A rich media file analysis method comprises five main flows of data screening and classifying, resource factory distribution, spark multiple concurrent analysis, multi-node cluster indexing and big data visual analysis. The invention firstly screens and classifies mass rich media file data, screens complex structure data into relatively regular classified data, and can accurately process single data format. Automatically distributing hardware resources to be processed and data analysis interfaces required by corresponding file formats through a resource factory; the Spark parallel calculation is used, and the multi-thread and multi-concurrency mode is adopted, so that the analysis speed is improved to the maximum extent; and the distributed full-text index technology is used for improving the safety of data and the overall query speed. And visual, accurate and efficient processing results are presented to the user based on big data visual analysis.

Description

Rich media file analysis method
Technical Field
The invention relates to the technical field of big data processing, in particular to a rich media file analysis method.
Background
With the increasing growth of internet data, the variety and capacity of data is increasing explosively at unprecedented speeds.
For common enterprises and related units, common file formats such as mail data, document data (including Office document pdf document, etc.), web page data, ticket data, fund data, mobile phone backup and investigation data, computer backup and investigation data, database structured data (MySQL Oracle SqlServer Access MongoDB Redis) and the like are various, how to comprehensively store, utilize and analyze the data, and query and data mining of common services are difficult problems with high requirements on the technical level.
Disclosure of Invention
The invention provides a rich media file analysis method, which solves the problems of how to comprehensively store, utilize and analyze data in various file formats, and perform query and data mining of common services.
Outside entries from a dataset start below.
/-- LOOP_TICK completes on an engine that samples (R98, R267, R268, R271, R276, R280): each loop due at the instant and
not stopped latches, a stopped one takes only its MAN_BIT, and no other loop changes; beside the engine only records of
MAN_BIT appear. Where loops do not sample, nothing changes. -/
def Claims.LoopTickCompletes : Prop :=
  ∀ (s : State) (e : Fin 10) (instant : Nat) (x : LoopSet),
    let c := s.chip
    (sampling c e = true → (eng c e).set = some x → (x.loops.map (·.com.no)).Nodup →
        ∃ t : State, exec (.loopTick e instant) s = .next t ∧ t.pending = s.pending
          ∧ (∀ b ∈ x.loops,
            let due := instant ∈ tickInstants (periodNs c) b.com.ticks
            let old := loopSt c e b.com.no
            let new := loopSt t.chip e b.com.no
            (¬due → new = old)
              ∧ (due → old.stopped = false → ∃ k : TickLatch, Claims.Latched c e instant b old new k)
              ∧ (due → old.stopped = true →
                new = { old with manBit := some (b.com.manUsed && workBit c b.com.manBit) }))
          ∧ (∀ k : Nat, k ≠ e.val → eng t.chip k = eng c k) ∧ (eng t.chip e).set = (eng c e).set
          ∧ t.chip.mode = c.mode ∧ t.chip.stroke = c.stroke ∧ t.chip.img = c.img ∧ t.chip.work = c.work
          ∧ t.chip.sel = c.sel ∧ t.chip.crewS = c.crewS ∧ t.chip.crewP = c.crewP ∧ t.chip.sent = c.sent)
      ∧ (sampling c e = false → exec (.loopTick e instant) s = .next (after s c))

/-- What a completed sample leaves (R256 to R270, R274, R297): the loop takes what the computation gives, the sample is
counted, and the causes of a saturation and of a late sample are set. -/
def Claims.Sampled (c : Chip) (e j delay : Nat) (b : LoopBlock) (tl : TickLatch) (d : Chip) : Prop :=
  let st := loopSt c e j
  let n := loopSt d e j
  let r := (computeSample b (if st.offDone then freshLoop b st else st) tl).1
  n = { r with digOn := n.digOn, offDone := false, latch := none }
    ∧ (eng d e).samples = (eng c e).samples + 1
    ∧ (r.sat = true → bitOf (hdr d (engPage e)).cause 2 = true)
    ∧ (st.dmax * 10 < delay → bitOf (hdr d (engPage e)).cause 4 = true)

/-- What the first tick in OFF leaves (R266). -/
def Claims.SampledOff (c : Chip) (e j : Nat) (b : LoopBlock) (d : Chip) : Prop :=
  let n := loopSt d e j
  n.mode = 0 ∧ n.u = b.com.safe ∧ n.offDone = true ∧ n.latch = none ∧ n.secs = (loopSt c e j).secs

/-- What an uncorrectable error leaves (R280): a stopped loop, its cause and ECC_UNCORR. -/
def Claims.SampleStopped (c : Chip) (e j : Nat) (d : Chip) : Prop :=
  let n := loopSt d e j
  n.stopped = true ∧ n.mode = 0 ∧ n.latch = none ∧ n.u = (loopSt c e j).u
    ∧ bitOf (hdr d (engPage e)).cause 5 = true ∧ bitOf (hdr d (engPage e)).cause 28 = true
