-- ==== Sys2Proof/Laws/State.lean ====
section
/-!
SUPPORT. What each named update of the module's state changes and what it keeps, one lemma per field.
-/
namespace Sys2Proof.Machine

/-! ### The queue and the module -/

@[simp] theorem after_pending (s : State) (c : Chip) : (Safety.after s c).pending = s.pending := rfl
@[simp] theorem after_chip (s : State) (c : Chip) : (Safety.after s c).chip = attnUpdate c := rfl
@[simp] theorem answer_eq (f : Chip → Chip) (s : State) : answer f s = .next (Safety.after s (f s.chip)) := rfl

/-! ### `modStroke` -/

@[simp] theorem modStroke_fresh (c : Chip) (f : StrokeSt → StrokeSt) : (modStroke c f).fresh = c.fresh := rfl
@[simp] theorem modStroke_now (c : Chip) (f : StrokeSt → StrokeSt) : (modStroke c f).now = c.now := rfl
@[simp] theorem modStroke_mode (c : Chip) (f : StrokeSt → StrokeSt) : (modStroke c f).mode = c.mode := rfl
@[simp] theorem modStroke_pages (c : Chip) (f : StrokeSt → StrokeSt) : (modStroke c f).pages = c.pages := rfl
@[simp] theorem modStroke_attn (c : Chip) (f : StrokeSt → StrokeSt) : (modStroke c f).attn = c.attn := rfl
@[simp] theorem modStroke_stroke (c : Chip) (f : StrokeSt → StrokeSt) : (modStroke c f).stroke = f c.stroke := rfl
@[simp] theorem modStroke_backup (c : Chip) (f : StrokeSt → StrokeSt) : (modStroke c f).backup = c.backup := rfl
@[simp] theorem modStroke_rst (c : Chip) (f : StrokeSt → StrokeSt) : (modStroke c f).rst = c.rst := rfl
@[simp] theorem modStroke_boat (c : Chip) (f : StrokeSt → StrokeSt) : (modStroke c f).boat = c.boat := rfl
@[simp] theorem modStroke_ident (c : Chip) (f : StrokeSt → StrokeSt) : (modStroke c f).ident = c.ident := rfl
@[simp] theorem modStroke_upd (c : Chip) (f : StrokeSt → StrokeSt) : (modStroke c f).upd = c.upd := rfl
@[simp] theorem modStroke_panel (c : Chip) (f : StrokeSt → StrokeSt) : (modStroke c f).panel = c.panel := rfl
@[simp] theorem modStroke_underway (c : Chip) (f : StrokeSt → StrokeSt) : (modStroke c f).underway = c.underway := rfl
@[simp] theorem modStroke_cfg (c : Chip) (f : StrokeSt → StrokeSt) : (modStroke c f).cfg = c.cfg := rfl
@[simp] theorem modStroke_qOverflow (c : Chip) (f : StrokeSt → StrokeSt) : (modStroke c f).qOverflow = c.qOverflow := rfl
@[simp] theorem modStroke_wake (c : Chip) (f : StrokeSt → StrokeSt) : (modStroke c f).wake = c.wake := rfl
@[simp] theorem modStroke_rates (c : Chip) (f : StrokeSt → StrokeSt) : (modStroke c f).rates = c.rates := rfl
@[simp] theorem modStroke_sent (c : Chip) (f : StrokeSt → StrokeSt) : (modStroke c f).sent = c.sent := rfl
@[simp] theorem modStroke_img (c : Chip) (f : StrokeSt → StrokeSt) : (modStroke c f).img = c.img := rfl
@[simp] theorem modStroke_work (c : Chip) (f : StrokeSt → StrokeSt) : (modStroke c f).work = c.work := rfl
@[simp] theorem modStroke_latch (c : Chip) (f : StrokeSt → StrokeSt) : (modStroke c f).latch = c.latch := rfl
@[simp] theorem modStroke_engOut (c : Chip) (f : StrokeSt → StrokeSt) : (modStroke c f).engOut = c.engOut := rfl
@[simp] theorem modStroke_committedS (c : Chip) (f : StrokeSt → StrokeSt) : (modStroke c f).committedS = c.committedS := rfl
@[simp] theorem modStroke_committedP (c : Chip) (f : StrokeSt → StrokeSt) : (modStroke c f).committedP = c.committedP := rfl
@[simp] theorem modStroke_engines (c : Chip) (f : StrokeSt → StrokeSt) : (modStroke c f).engines = c.engines := rfl
@[simp] theorem modStroke_sel (c : Chip) (f : StrokeSt → StrokeSt) : (modStroke c f).sel = c.sel := rfl
@[simp] theorem modStroke_safety (c : Chip) (f : StrokeSt → StrokeSt) : (modStroke c f).safety = c.safety := rfl
@[simp] theorem modStroke_zw (c : Chip) (f : StrokeSt → StrokeSt) : (modStroke c f).zw = c.zw := rfl
@[simp] theorem modStroke_crewS (c : Chip) (f : StrokeSt → StrokeSt) : (modStroke c f).crewS = c.crewS := rfl
@[simp] theorem modStroke_crewP (c : Chip) (f : StrokeSt → StrokeSt) : (modStroke c f).crewP = c.crewP := rfl
@[simp] theorem modStroke_ctlS (c : Chip) (f : StrokeSt → StrokeSt) : (modStroke c f).ctlS = c.ctlS := rfl
@[simp] theorem modStroke_ctlP (c : Chip) (f : StrokeSt → StrokeSt) : (modStroke c f).ctlP = c.ctlP := rfl
@[simp] theorem modStroke_coxSafety (c : Chip) (f : StrokeSt → StrokeSt) : (modStroke c f).coxSafety = c.coxSafety := rfl
@[simp] theorem modStroke_coxProcess (c : Chip) (f : StrokeSt → StrokeSt) : (modStroke c f).coxProcess = c.coxProcess := rfl
@[simp] theorem modStroke_seat (c : Chip) (f : StrokeSt → StrokeSt) : (modStroke c f).seat = c.seat := rfl
@[simp] theorem modStroke_mirror (c : Chip) (f : StrokeSt → StrokeSt) : (modStroke c f).mirror = c.mirror := rfl
@[simp] theorem modStroke_pairCnt (c : Chip) (f : StrokeSt → StrokeSt) : (modStroke c f).pairCnt = c.pairCnt := rfl
@[simp] theorem modStroke_dig (c : Chip) (f : StrokeSt → StrokeSt) : (modStroke c f).dig = c.dig := rfl
@[simp] theorem modStroke_islands (c : Chip) (f : StrokeSt → StrokeSt) : (modStroke c f).islands = c.islands := rfl
@[simp] theorem modStroke_isl (c : Chip) (f : StrokeSt → StrokeSt) : (modStroke c f).isl = c.isl := rfl
@[simp] theorem modStroke_links (c : Chip) (f : StrokeSt → StrokeSt) : (modStroke c f).links = c.links := rfl
@[simp] theorem modStroke_cans (c : Chip) (f : StrokeSt → StrokeSt) : (modStroke c f).cans = c.cans := rfl
@[simp] theorem modStroke_lans (c : Chip) (f : StrokeSt → StrokeSt) : (modStroke c f).lans = c.lans := rfl
@[simp] theorem modStroke_badFrames (c : Chip) (f : StrokeSt → StrokeSt) : (modStroke c f).badFrames = c.badFrames := rfl
@[simp] theorem modStroke_serial (c : Chip) (f : StrokeSt → StrokeSt) : (modStroke c f).serial = c.serial := rfl
@[simp] theorem modStroke_hosts (c : Chip) (f : StrokeSt → StrokeSt) : (modStroke c f).hosts = c.hosts := rfl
In order to achieve the above purpose, the invention is realized by the following technical scheme:
a rich media file parsing method, comprising:
screening and classifying the file formats of the mass rich media files;
distributing hardware resources to be processed and data analysis interfaces required by corresponding file formats to the filtered and classified rich media files through a resource factory;
adopting Spark parallel computing frames to carry out high-concurrency analysis processing on the distributed data analysis interfaces of all nodes;
performing multi-node cluster indexing on the analyzed result;
and carrying out visual analysis on big data based on the index query interface.
According to another embodiment of the present invention, the rich media file includes a ZIP compression package, a RAR compression package, a HAR compression package, a PST/OST compression file of mail, and an integrated document folder.
According to another embodiment of the present invention, the step of screening and classifying the massive rich media files according to file formats includes:
decompressing massive rich media files, and performing multi-layer decompression extraction on the files by using a traversal algorithm;
sorting the decompressed different files through a built-in screening and distributing engine, distinguishing and classifying the file formats according to the suffixes of the file names, and temporarily storing the file formats in classified folders named with different data formats.
According to another embodiment of the present invention, the files categorized include Word documents, excel documents, PPT documents/PDF documents, picture files, eml files, mobile phone backup/investigation data, and hard disk backup/investigation data.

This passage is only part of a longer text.